Requirement> Count the lines below containing "sideB"; state the number only.

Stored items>
-- ==== Sys2Proof/Machine/Copy.lean ====
section
/-! DEFINITION. The X-slot commands of the tile cache, the copy engine, the channel port and the descriptor unit (R201 to R203, R215,
R217, R252 to R261). -/

namespace Sys2Proof.Machine

/-! ## Names, pins and hints -/

/-- DESC_INVALID and INDEX_RANGE of the tiles a command names (R178). -/
def tilesBad (s : State) (l : List Tile) : Option FaultInfo :=
  firstOf (l.map (fun t => (!(s.desc t.part t.tid).v, fcDescInvalid, 1, t.q)) ++
    l.map (fun t => ((s.desc t.part t.tid).outside t, fcIndex, 1, t.q)))

/-- The frame that holds the tile, one whose lease has expired included. -/
def State.held (s : State) (cl : Nat) (t : Tile) : Option Nat :=
  (setFrames t).find? (fun k =>
    let f := s.frame cl k
    f.tile == t && (f.st == .clean || f.st == .dirty || f.st == .published || (f.st == .draining && f.why != .victim)))
/-- A frame of the cluster is FILLING, or being read out, for the tile. -/
def State.isFilling (s : State) (cl : Nat) (t : Tile) : Bool := (s.filling cl t).isSome
def State.isDraining (s : State) (cl : Nat) (t : Tile) : Bool :=
  (setFrames t).any (fun k => (s.frame cl k).tile == t && (s.frame cl k).st == .draining)

/-- The code object and the task of the running task of core k. -/
def State.code (s : State) (h : Nat) : Option Code := (s.codes.find? (fun e => e.1 == h)).map (fun e => e.2)
def State.gtask (s : State) (k : Nat) : GTask :=
  match s.code (s.core k).task.codeh with
  | none => ⟨0, 0, 0, 0, 0⟩
  | some c => nth c.tasks (s.core k).task.taskix ⟨0, 0, 0, 0, 0⟩

/-- PIN_LIMIT of a pin of core k on the tile (R201). -/
def State.pinFault (s : State) (k : Nat) (t : Tile) : Option FaultInfo :=
  let cl := clusterOf k
  let mine := (s.core k).pins
  let isPinned := match s.held cl t with | some key => (s.frame cl key).pin | none => false
  firstOf [(!isPinned && Nat.ble 12 (s.pinned cl (setFrames t)), fcPinLimit, 1, t.q),
    (!mine.contains t && Nat.ble (s.gtask k).pins mine.length, fcPinLimit, 2, t.q)]
/-- Core k's task pins a resident tile. -/
def State.addPin (s : State) (k : Nat) (t : Tile) : State :=
  match s.held (clusterOf k) t with
  | none => s
  | some key => (s.updFrame (clusterOf k) key (fun f => { f with pin := true })).updCore k (fun c =>
      if c.pins.contains t then c else { c with pins := c.pins ++ [t] })
/-- A task of the cluster, running or saved, holds a pin on the tile (R201, R306). -/
def State.pinHeld (s : State) (cl : Nat) (t : Tile) : Bool :=
  (coresOf cl).any (fun j => (s.core j).pins.contains t) || s.savedT.any (fun x => x.cl == cl && x.pins.contains t)
/-- Core k's task lets go of its pin; the frame stays pinned while another task of the cluster pins it. -/
def State.dropPin (s : State) (k : Nat) (t : Tile) : State :=
  let cl := clusterOf k
  let s := s.updCore k (fun c => { c with pins := c.pins.filter (fun u => u != t) })
  match s.held cl t with
  | none => s
  | some key => s.updFrame cl key (fun f => { f with pin := s.pinHeld cl t })
/-- Every pin of core k's task ends (R201). -/
def State.dropPins (s : State) (k : Nat) : State :=
  let cl := clusterOf k
  let s := s.updCore k (fun c => { c with wants := [] })
  -- an itinerary's fetch still under way pins nothing for the core's next task
  let s := s.updCluster cl (fun c => { c with frames := c.frames.map (fun e =>
    (e.1, if e.2.hcore == k then { e.2 with hints := setFld e.2.hints 0 1 0 } else e.2)) })
  (s.core k).pins.foldl (fun s t => s.dropPin k t) s
/-- LAST and STREAM set and cleared on a frame (R202): bits 1 and 2 of each hint field. -/
def Frame.hint (f : Frame) (set clr : Nat) : Frame :=
  { f with last := (f.last || bitOf set 1) && !bitOf clr 1, stream := (f.stream || bitOf set 2) && !bitOf clr 2 }
/-- The hints of a command on a tile of core k's cluster (R201, R202): the state, or PIN_LIMIT. A detached command's task runs no more, and
its pin is not taken. -/
def State.applyHints (s : State) (k : Nat) (x : Cmd) (t : Tile) (set clr : Nat) : State × Nat × Option FaultInfo :=
  let set := if x.save.isSome then setFld set 0 1 0 else set
  match (if bitOf set 0 then s.pinFault k t else none) with
  | some f => (s, 0, some f)
  | none =>
    let s := match s.held (clusterOf k) t with
      | none => s
      | some key => s.updFrame (clusterOf k) key (fun f => f.hint set clr)
    let s := if bitOf set 0 then s.addPin k t else s
    (if bitOf clr 0 then s.dropPin k t else s, 0, none)

/-! ## Itineraries (R203, R254) -/

/-- Tile n of an itinerary with its hints, none past the last (R203). -/
def itinTile (part : Nat) : List (Nat × Nat × Nat × Int × Nat) → Nat → Option (Tile × Nat)
  | [], _ => none
  | (q, count, axis, st, hints) :: t, n =>
    if Nat.blt n count then some ((tileOf part q).step axis ((n : Int) * st), hints) else itinTile part t (n - count)

/-- An itinerary fetch of one tile (R203): none for a resident or FILLING one, whose hints are then not touched (log entry 88); dropped
where it would fault. -/
def State.prefetch (s : State) (k : Nat) (t : Tile) (hints : Nat) : State :=
  let cl := clusterOf k
  let d := s.desc t.part t.tid
  if (s.hit cl t).isSome || s.isFilling cl t then s
  else if !d.v || d.outside t || (s.tileFault (1024 + cl) t.part accR (d.tileBytes t)).isSome then s.countEv (unitCluster cl) 0x27 t.part 1
  else match s.allocate cl t 0 4 with
    | none => s
    | some (s, key) => (s.updFrame cl key (fun f => { f with hints := hints, hcore := k, itin := true })).ask cl ⟨t, false, false⟩
/-- The requests of an armed slot from its position up to its look-ahead. -/
def State.lookAhead (s : State) (k : Nat) (part : Nat) (it : Itin) : State :=
  match s.code (s.core k).task.codeh with
  | none => s
  | some c => (upFrom it.pos it.depth).foldl (fun s n =>
      match itinTile part (nth c.itins it.ix []) n with
      | none => s
      | some (t, h) => s.prefetch k t h) s

/-! ## Tile-cache commands (R253, R254) -/

def tfetchSem (hint k : Nat) (x : Cmd) : CmdSem :=
  let t := tileOf x.part (nth x.args 0 0)
  { check := fun s => (tilesBad s [t]).or (if bitOf hint 0 && x.save.isNone then s.pinFault k t else none)
    needs := fun _ => [⟨t, false, false⟩]
    effect := fun s => s.applyHints k x t hint 0 }

def thintSem (set clr k : Nat) (x : Cmd) : CmdSem :=
  let t := tileOf x.part (nth x.args 0 0)
  { check := fun s => (tilesBad s [t]).or (if bitOf set 0 && x.save.isNone then s.pinFault k t else none)
    needs := fun _ => if bitOf set 0 then [⟨t, false, false⟩] else []
    touch := [t]
    effect := fun s => s.applyHints k x t set clr }

/-- TINV of one tile (R217, R253): a DIRTY frame is released, DIRTY and PUBLISHED ones are drained, a CLEAN one becomes INVALID, and
pins end. -/
def State.invTile (s : State) (k id : Nat) (t : Tile) : State :=
  let cl := clusterOf k
  let s := { s with savedT := s.savedT.map (fun x => if x.cl == cl then { x with pins := x.pins.filter (· != t) } else x) }
  let s := (coresOf cl).foldl (fun s j => s.dropPin j t) s
  match s.held cl t with
  | none => s
  | some key =>
    let f := s.frame cl key
    match f.st with
    | .dirty => ((s.giveLease cl f).send (.release cl t k id true f.ver)).setFrame cl key { f.drain .tinv with wasDirty := false, lexp := 0 }
    | .published => (s.giveLease cl f).setFrame cl key { f.drain .tinv with lexp := 0 }
    | .clean => s.dropFrame cl key
    | _ => s
/-- A release or data of the tile from the cluster are under way. -/
def State.outgoing (s : State) (cl : Nat) (t : Tile) : Bool :=
  s.msgs.any (fun m => match m with
    | .release c u _ _ _ _ => c == cl && u == t
    | .drainData c u _ _ _ _ _ => c == cl && u == t
    | .wbData c u _ _ _ _ _ _ => c == cl && u == t
    | _ => false)

def tinvSem (ax nm1 k : Nat) (x : Cmd) : CmdSem :=
  let ts := (upFrom 0 (nm1 + 1)).map (fun n => (tileOf x.part (nth x.args 0 0)).step ax (n : Nat))
  let cl := clusterOf k
  { check := fun s => tilesBad s ts
    touch := ts
    may := fun s => ts.all (fun t => !s.isFilling cl t && !s.isDraining cl t)
    start := fun s => ts.foldl (fun s t => s.invTile k x.id t) s
    done := fun s => ts.all (fun t => !s.isDraining cl t && !s.outgoing cl t) }

/-- The home of a tile is found by translating its first byte (R253). -/
def homeFault (s : State) (k : Nat) (t : Tile) : Option FaultInfo :=
  match s.xlate (1024 + clusterOf k) t.part ((s.desc t.part t.tid).firstByte t) accR with
  | .error e => some e
  | .ok _ => none

/-- The cluster's DIRTY frame of a tile. -/
def State.dirtyFrame (s : State) (cl : Nat) (t : Tile) : Option Nat :=
  match s.held cl t with
  | some key => if (s.frame cl key).st == .dirty then some key else none
  | none => none

def trelSem (k : Nat) (x : Cmd) : CmdSem :=
  let t := tileOf x.part (nth x.args 0 0)
  let cl := clusterOf k
  { check := fun s => (tilesBad s [t]).or (if (s.dirtyFrame cl t).isSome then none else homeFault s k t)
    touch := [t]
    may := fun s => !s.isDraining cl t && !s.isFilling cl t
    start := fun s => match s.dirtyFrame cl t with
      | some key =>
        (s.updFrame cl key (fun f => { f with st := .published })).send (.release cl t k x.id true (s.frame cl key).ver)
      | none => s.send (.release cl t k x.id false 0)
    done := fun s => match (s.core k).cmd x.id with | some y => y.ready | none => true }

def tacqSem (ver k : Nat) (x : Cmd) : CmdSem :=
  let t := tileOf x.part (nth x.args 0 0)
  { check := fun s => (tilesBad s [t]).or (homeFault s k t)
    touch := [t]
    may := fun s => !s.isFilling (clusterOf k) t
    start := fun s => s.send (.tacq k x.id t ver s.dev.ptime.toNat)
    done := fun s => match (s.core k).cmd x.id with | some y => y.ready | none => true }

def itinSem (sl ix dm1 k : Nat) (x : Cmd) : CmdSem :=
  { effect := fun s =>
      match (s.launches.find? (fun e => e.1 == x.launch)).bind (fun e => s.code e.2.codeh) with
      | none => (s, 0, some ⟨fcIndex, 6, 0⟩)
      | some c =>
        if Nat.ble c.itins.length ix then (s, 0, some ⟨fcIndex, 6, 0⟩)
        else
          let it : Itin := ⟨ix, 0, dm1 + 1⟩
          if x.save.isSome then (s, 0, none)
          else ((s.updCore k (fun c => { c with itin := mput c.itin sl it })).lookAhead k x.part it, 0, none) }

/-- ITSTEP: the name of the tile at the position goes to q[q] at completion. -/
def itstepSem (sl q k : Nat) (x : Cmd) : CmdSem :=
  { effect := fun s =>
      match ((s.core k).itin.find? (fun e => e.1 == sl)), s.code (s.core k).task.codeh with
      | some (_, it), some c =>
        let wr (s : State) (v : Nat) : State := s.updCore k (fun c => if c.run == .aborting then c else c.arrive (.q q) v)
        (match itinTile x.part (nth c.itins it.ix []) it.pos with
        | none => (wr s 0, 0, none)
        | some (t, _) =>
          let it : Itin := { it with pos := it.pos + 1 }
          (((wr s t.q).updCore k (fun c => { c with itin := mput c.itin sl it })).lookAhead k x.part it, 0, none))
      | _, _ => (s, 0, some ⟨fcIndex, 6, 0⟩) }

/-! ## Copies (R255) -/

/-- Data and sidecar bytes of a frame that its format uses (R212), for a raw copy. -/
def rawCopy (d : Desc) (m : SMap Byte) : SMap Byte := m.filter (fun e => Nat.blt e.1 (16384 + d.sideB))
/-- Elements copied to the places that g gives, with their headers in block order when withHdr. -/
def moveElems (ds dd : Desc) (m : SMap Byte) (g : Nat → Nat → Nat × Nat) (withHdr : Bool) : SMap Byte :=
  let base := if withHdr then m.filter (fun e => Nat.ble 16384 e.1 && Nat.blt e.1 (16384 + ds.sideB)) else []
  (upFrom 0 ds.r).foldl (fun o i => (upFrom 0 ds.e).foldl (fun o j =>
    let p := g i j
    setFrameBits o (dd.elPos p.1 p.2) dd.elW (ds.elRaw m i j)) o) base
/-- Whole tile t is written by command x of core k, with its staleness events (R344). -/
def State.putTile (s : State) (k : Nat) (x : Cmd) (t : Tile) (m : SMap Byte) : State :=
  let cl := clusterOf k
  let d := x.desc s t.tid
  (s.putFrame cl t (clearRecord d m) (x.writes t)).staleRect cl t 0 d.r 0 d.e
/-- A weight-code tile of another shape than r = 64, in a command that reads it (R328). -/
def codeShape (d : Desc) (t : Tile) : Bool × Nat × Nat × Nat := (d.wsel != 0 && d.shape != 2, fcFormat, 3, t.q)
/-- Not write-enabled (R178). -/
def notWe (s : State) (t : Tile) : Option FaultInfo := firstOf [(!(s.desc t.part t.tid).we, fcPerm, 3, t.q)]

def tcopySem (tr k : Nat) (x : Cmd) : CmdSem :=
  let t := tileOf x.part (nth x.args 0 0)
  let u := tileOf x.part (nth x.args 1 0)
  { check := fun s =>
      let ds := s.desc t.part t.tid
      let dd := s.desc u.part u.tid
      (firstOf [(!ds.v, fcDescInvalid, 1, t.q), (!dd.v, fcDescInvalid, 1, u.q), (ds.fmt != dd.fmt, fcFormat, 1, u.q),
        (ds.wsel != dd.wsel || ds.sgn != dd.sgn || ds.ncp != dd.ncp, fcFormat, 6, u.q),
        (tr == 1 && ds.wsel != 0, fcFormat, 6, t.q), (tr == 1 && ds.scaled, fcFormat, 1, t.q), codeShape ds t,
        (tr == 1 && (dd.r != ds.e || dd.e != ds.r), fcFormat, 3, u.q),
        (tr == 0 && ds.shape != dd.shape && ds.scaled && (ds.ax == 1 || dd.ax == 1), fcFormat, 3, u.q)]).or
      (((firstOf [(ds.outside t, fcIndex, 1, t.q), (dd.outside u, fcIndex, 1, u.q)]).or (notWe s u)))
    needs := fun _ => [⟨t, false, false⟩, ⟨u, true, true⟩]
    wr := fun _ => [(u, wholeFrame)]
    effect := fun s =>
      let ds := x.desc s t.tid
      let dd := x.desc s u.tid
      let m := (x.tile t).2
      let o := if tr == 1 then moveElems ds dd m (fun i j => (j, i)) false
        else if ds.shape == dd.shape || ds.wsel != 0 then rawCopy ds m
        else moveElems ds dd m (fun i j => let n := i * ds.e + j; (n / dd.e, n % dd.e)) ds.scaled
      (s.putTile k x u o, 0, none) }

/-- Data bytes of a tile in frame order, then its sidecar bytes used (R255). -/
def tileImage (d : Desc) (m : SMap Byte) : List Byte :=
  (upFrom 0 d.r).flatMap (fun i => mgetBytes m (i * d.rowB) (d.dataB / d.r)) ++ mgetBytes m 16384 d.sideB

Answer box> 3